Please reference the links below for the data sources:
http://groupware.les.inf.puc-rio.br/har
https://d396qusza40orc.cloudfront.net/predmachlearn/pml-training.csv
https://d396qusza40orc.cloudfront.net/predmachlearn/pml-testing.csv
library(caret)
## Loading required package: lattice
## Loading required package: ggplot2
library(rpart)
library(randomForest)
## Warning: package 'randomForest' was built under R version 3.4.4
## randomForest 4.6-12
## Type rfNews() to see new features/changes/bug fixes.
##
## Attaching package: 'randomForest'
## The following object is masked from 'package:ggplot2':
##
## margin
train<-read.csv("C:/Users/aao1009/Desktop/pml-training.csv",na.strings=c("NA","#DIV/0!",""))
test<-read.csv("C:/Users/aao1009/Desktop/pml-testing.csv",na.strings=c("NA","#DIV/0!",""))
test_clean <- names(test[,colSums(is.na(test)) == 0]) [8:59]

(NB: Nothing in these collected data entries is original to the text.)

/-- A fault record that holders wait on under RETRY (09 R261). -/
structure FaultRec where
  /-- SEQ of the record. -/
  seq : Nat := 0
  /-- Virtual address of the page. -/
  va : Nat := 0
  /-- Holders: requester number + 1024 × mover port or Shelver queue. -/
  waiters : NSet := []
  /-- Access asked for (09 R259). -/
  access : Nat := 0
  /-- Status the record gave. -/
  status : Nat := 0
  /-- Datestamp of posting. -/
  posted : Nat := 0
  deriving DecidableEq, Repr

/-- The Ledger ring of a partition (14 R419, R420). -/
structure LedgerRing where
  /-- Ring address, once LEDGER_RING has set one (14 R419); none. -/
  addr : Option Nat := none
  /-- Entries (14 R419); 0. -/
  entries : Nat := 0
  /-- Records written to this ring (14 R419); 0. -/
  written : Nat := 0
  /-- Records of this ring returned (14 R419); 0. -/
  acked : Nat := 0
  /-- SEQ of the last record (14 R419); 0. -/
  seq : Nat := 0
  /-- Records held, in order, as 128-byte numbers without PHASE (14 R420); none. -/
  held : List (BitVec 1024) := []
  /-- SEQ of the first record written to the present ring less one (14 R419); 0. -/
  firstSeq : Nat := 0
  deriving DecidableEq, Repr

/-- A mailbox command read and not yet answered (15 R430). -/
structure MbCmd where
  /-- Free-running slot index (15 R430). -/
  index : Nat := 0
  /-- The 256-byte slot (15 R428). -/
  slot : BitVec 2048 := 0#2048
  /-- Arrival stamp of the doorbell that covered it (15 R431). -/
  stamp : Nat := 0
  /-- Datestamp at which the Registrar read it (15 R437). -/
  readAt : Nat := 0
  /-- Datestamp at which it started, once its first effect is committed (15 R432). -/
  started : Option Nat := none
  /-- Handle or number that a long command keeps for its later part. -/
  arg : Nat := 0
  /-- Response kept back until its fixed instant in isolated mode (17 R490): STATUS, DETAIL, RESULT0 to RESULT3. -/
  answer : Option (List Nat) := none
  deriving DecidableEq, Repr

/-- An Otfold function's registers and mailbox (15 R423 to R430, R438). -/
structure Fn where
  /-- FN_STATUS (15 R423); reset 0. -/
  status : Word := 0#32
  /-- MB_BASE (15 R423); reset 0. -/
  mbBase : DWord := 0#64
  /-- MB_CTRL (15 R423); reset 0x40. -/
  mbCtrl : Word := 0x40#32
  /-- MB_DB, the write index, 16 bits (15 R430); reset 0. -/
  mbWr : Nat := 0
  /-- Arrival stamp of the last MB_DB (15 R431); reset 0. -/
  mbStamp : Nat := 0
  /-- MB_RD commands read, 16 bits (15 R423); reset 0. -/
  mbRd : Nat := 0
  /-- MB_RD responses written, 16 bits (15 R423); reset 0. -/
  mbResp : Nat := 0
  /-- Commands in progress, MB_ACTIVE (15 R423, R430); reset none. -/
  active : List MbCmd := []
  /-- EV_BASE (15 R423); reset 0. -/
  evBase : DWord := 0#64
  /-- EV_CTRL (15 R423); reset 0x40. -/
  evCtrl : Word := 0x40#32
  /-- EV_WR (15 R423); reset 0. -/
  evWr : Word := 0#32
  /-- EV_RD (15 R423); reset 0. -/
  evRd : Word := 0#32
  /-- IRQ_MASK, 64 bits (15 R423); reset all ones. -/
  mask : DWord := 0xFFFFFFFFFFFFFFFF#64
  /-- IRQ_PEND, 64 bits (15 R423); reset 0. -/
  pend : DWord := 0#64
  /-- HEARTBEAT (15 R423); reset 0. -/
  heartbeat : Word := 0#32
  /-- Datestamp of the last HEARTBEAT advance (15 R423); reset 0. -/
  beatAt : Nat := 0
  /-- Event SEQ of the function (15 R438); reset 0. -/
  evSeq : Nat := 0
  /-- Events dropped and not yet reported (15 R438); reset 0. -/
  evDropped : Nat := 0
  deriving DecidableEq, Repr

/-- What each partition holds beside its objects (13 R388, 14 R402, R410, R419, 10 R298, R301). -/
structure Part where
  /-- TIMESLICE in ms (14 R402); reset 20. -/
  timeslice : Nat := 20
  /-- PREEMPT_GRACE in µs (14 R410); reset 100. -/
  grace : Nat := 100
  /-- Fence table address and log2 of records (13 R388); none. -/
  fenceTable : Option (Nat × Nat) := none
  /-- Ledger ring (14 R419). -/
  ledger : LedgerRing := {}
  /-- Whether the partition is being released (10 R298); false. -/
  releasing : Bool := false
  /-- Whether the partition is quiesced (10 R301); false. -/
  quiesced : Bool := false
  /-- Whether a partition reset holds its queues (18 R508); false. -/
  resetting : Bool := false
  /-- Whether the partition reset has come to its FLUSH_PART (18 R508); false. -/
  flushing : Bool := false
  deriving DecidableEq, Repr

/-- A status, the flags and the two results a command completes with (13 R386). -/
structure Result where
  status : Nat := 0
  exc : Nat := 0
  r0 : Nat := 0
  r1 : Nat := 0
  deriving DecidableEq, Repr

/-- The work the Registrar keeps: objects, commands, jobs, tiles (chapters 13 and 14). -/
structure Work where
  /-- Contexts, by partition × 4096 + index (13 R368); none. -/
  ctxs : Tbl Ctx := []
  /-- Generations of free context indices, 1 where not listed (13 R369). -/
  ctxGens : Tbl Nat := []
  /-- Queues, by queue number (13 R368); none. -/
  queues : Tbl Queue := []
  /-- Generations of free queue numbers, 1 where not listed (13 R369). -/
  queueGens : Tbl Nat := []
  /-- Memory objects, by partition × 65536 + index (13 R368); none. -/
  objs : Tbl MemObj := []
  /-- Generations of free object indices, 1 where not listed (13 R369). -/
  objGens : Tbl Nat := []
  /-- Fences, by partition × 2^24 + index (13 R368); none. -/
  fences : Tbl Fence := []
  /-- Generations of free fence indices, 1 where not listed (13 R369). -/
  fenceGens : Tbl Nat := []
  /-- Fence waits registered (15 R438); none. -/
  waits : List FenceWait := []
  /-- Commands in flight, by acceptance number (13 R368); none. -/
  cmds : Tbl Cmd := []
  /-- Next acceptance number (13 R387); 1. -/
  nextCmd : Nat := 1
  /-- Next release number (13 R382); 1. -/
  nextRel : Nat := 1
  /-- Open jobs, by job number (13 R387); none. -/
  jobs : Tbl Job := []
  /-- Next job number; 1. -/
  nextJob : Nat := 1
  /-- Tiles placed, by tile number (14 R403); none. -/
  tiles : Tbl Tile := []
  /-- Next tile number; 1. -/
  nextTile : Nat := 1
  /-- TILE_DONE messages on their way (14 R407); none. -/
  done : List DoneMsg := []
  /-- Parked tiles, by tile number (14 R413); none. -/
  parked : Tbl ParkedTile := []
  /-- Context served last on each Volume handle (14 R400); none. -/
  lastServed : Tbl Nat := []
  /-- Datestamp since which each context holds Bays of a Volume while another waits, by handle × 2^16 + context (14 R402); none. -/
  heldSince : Tbl Nat := []
  /-- Such time already counted, in ns, by handle × 2^16 + context (14 R402); 0. -/
  heldFor : Tbl Nat := []
  /-- Fault records outstanding under RETRY, by context × 65536 + SEQ (09 R261); none. -/
  faultRecs : Tbl FaultRec := []
  /-- Counters of no context: the part's totals (14 R421); 0. -/
  partCounts : Counters := {}
  /-- The IDLE account's energy in nanojoules (14 R421, 12 R365); 0. -/
  idleNj : Nat := 0
  /-- The Ledger counters as last written to reserved stack memory (14 R421): job counters by job. -/
  ledgerSaved : Tbl Counters := []
  /-- Likewise the contexts' counters, the part's totals and the IDLE account's energy in nanojoules (14 R421). -/
  ledgerCtxs : Tbl Counters := []
  ledgerPart : Counters := {}
  ledgerIdle : Nat := 0
  deriving DecidableEq, Repr
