/-- The waits on a fence that its present value or poison satisfies (15 R438). -/
def serveWaits (s : State) (key : Nat) (f : Fence) : State :=
  let due := s.work.waits.filter (fun w => w.fence == key && (f.poisoned || decide (w.value ≤ f.value)))
  let s := s.modWork (fun w => { w with waits := w.waits.filter (fun x => !due.contains x) })
  due.foldl (fun s w => reachWait s w f.value (if f.poisoned then 8 else 0)) s

/-- A signal: VALUE never moves back, and a failed signaller poisons (13 R389, R390). -/
def signalFenceKey (s : State) (key value : Nat) (poison : Option Nat) : State :=
  match Tbl.find s.work.fences key with
  | none => s
  | some f =>
    let f := { f with value := max f.value value }
    let f := match poison with
      | some c => { f with poisoned := true, cause := if f.cause == 0 then c else f.cause }
      | none => f
    let s := s.modWork (fun w => { w with fences := Tbl.put w.fences key f })
    serveWaits (writeFence s key f) key f

/-- Whether an accepted command names a fence. -/
def fenceReferenced (s : State) (key : Nat) (f : Fence) : Bool :=
  s.work.cmds.any (fun c => ctxPart c.2.ctx == key / 2 ^ 24 && c.2.fences.contains (fenceHandle key f))

/-- Every wait on a fence ended, with STATE 0x08: the fence was freed before it reached their values (15 R438). -/
def endWaits (s : State) (key value : Nat) : State :=
  let due := s.work.waits.filter (fun w => w.fence == key)
  due.foldl (fun s w => reachWait s w value 8) (s.modWork (fun w => { w with waits := w.waits.filter (fun x => x.fence != key) }))

/-- A retired fence: its waits end, and once no accepted command names it its index is released (13 R391, 15 R438). -/
def settleFence (s : State) (key : Nat) : State :=
  match Tbl.find s.work.fences key with
  | none => s
  | some f =>
    if !f.freed then s
    else
      let s := endWaits s key f.value
      if fenceReferenced s key f then s
      else s.modWork (fun w => { w with fences := Tbl.del w.fences key, fenceGens := Tbl.put w.fenceGens key (nextGen f.gen 8) })

/-! Jobs and the Ledger (13 R387, 14 R417 to R421). -/

/-- Counters added. -/
def Counters.add (a b : Counters) : Counters :=
  { commands := a.commands + b.commands, tiles := a.tiles + b.tiles, bayNs := a.bayNs + b.bayNs, stackRd := a.stackRd + b.stackRd,
    stackWr := a.stackWr + b.stackWr, fabTx := a.fabTx + b.fabTx, fabRx := a.fabRx + b.fabRx, energyNj := a.energyNj + b.energyNj,
    preempts := a.preempts + b.preempts, replays := a.replays + b.replays, exc := a.exc ||| b.exc }

/-- Counts charged to a job, to its context and to the part (14 R417). -/
def charge (s : State) (job key : Nat) (d : Counters) : State :=
  s.modWork (fun w => { w with
    jobs := Tbl.upd w.jobs job (fun j => { j with counts := j.counts.add d })
    ctxs := Tbl.upd w.ctxs key (fun c => { c with counts := c.counts.add d })
    partCounts := w.partCounts.add d })

/-- The energy of a Bay's counts and its static share since it was last charged, by coefficients fused for the part: a free value,
charged to the tile's job and Volume and to MODEL_ENERGY (12 R365, 14 R418; assumption 3). -/
def tileEnergy (s : State) (t : Tile) : State :=
  match Tbl.find s.work.cmds t.cmd with
  | none => s
  | some c =>
    if t.step == 0 then s
    else
      let (n, s) := s.fresh
      let e := (Config.freeWord n).toNat % 2 ^ 40
      let s := charge s c.job c.ctx { energyNj := e }
      let v := s.pwr.vol c.volume
      { s with pwr := ({ s.pwr with modelNj := s.pwr.modelNj + e } : Pwr).setVol c.volume { v with energyNow := v.energyNow + e } }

clean_train<-train[,c(test_clean,"classe")]
clean_test<-test[,c(test_clean,"problem_id")]
dim(clean_test)
## [1] 20 53
dim(clean_train)
## [1] 19622 53
set.seed(100)
inTrain<-createDataPartition(clean_train$classe, p=0.7, list=FALSE)
training<-clean_train[inTrain,]
testing<-clean_train[-inTrain,]
dim(training)
## [1] 13737 53
dim(testing)
## [1] 5885 53
lda_model<-train(classe~ ., data=training, method="lda")
set.seed(200)
predict<-predict(lda_model,testing)
confusionMatrix(predict,testing$classe)
## Confusion Matrix and Statistics
##
## Reference
## Prediction A B C D E
## A 1379 186 107 53 37
## B 32 703 95 40 189
## C 137 160 686 121 106
## D 122 40 115 705 113
## E 4 50 23 45 637
##
## Overall Statistics
##
## Accuracy : 0.6984
## 95% CI : (0.6865, 0.7101)
## No Information Rate : 0.2845
## P-Value [Acc > NIR] : < 2.2e-16
##
## Kappa : 0.6182
## Mcnemar's Test P-Value : < 2.2e-16
##
## Statistics by Class:
##
## Class: A Class: B Class: C Class: D Class: E
## Sensitivity 0.8238 0.6172 0.6686 0.7313 0.5887
## Specificity 0.9090 0.9250 0.8922 0.9207 0.9746
## Pos Pred Value 0.7826 0.6638 0.5669 0.6438 0.8393
## Neg Pred Value 0.9285 0.9097 0.9273 0.9459 0.9132
## Prevalence 0.2845 0.1935 0.1743 0.1638 0.1839
## Detection Rate 0.2343 0.1195 0.1166 0.1198 0.1082
## Detection Prevalence 0.2994 0.1799 0.2056 0.1861 0.1290
## Balanced Accuracy 0.8664 0.7711 0.7804 0.8260 0.7817
The LDA model gave a 70% accuracy on the testing set, with the expected out of sample error around 30%.
decision_tree_model<-rpart(classe~ ., data=training,method="class")
set.seed(300)
predict<-predict(decision_tree_model,testing,type="class")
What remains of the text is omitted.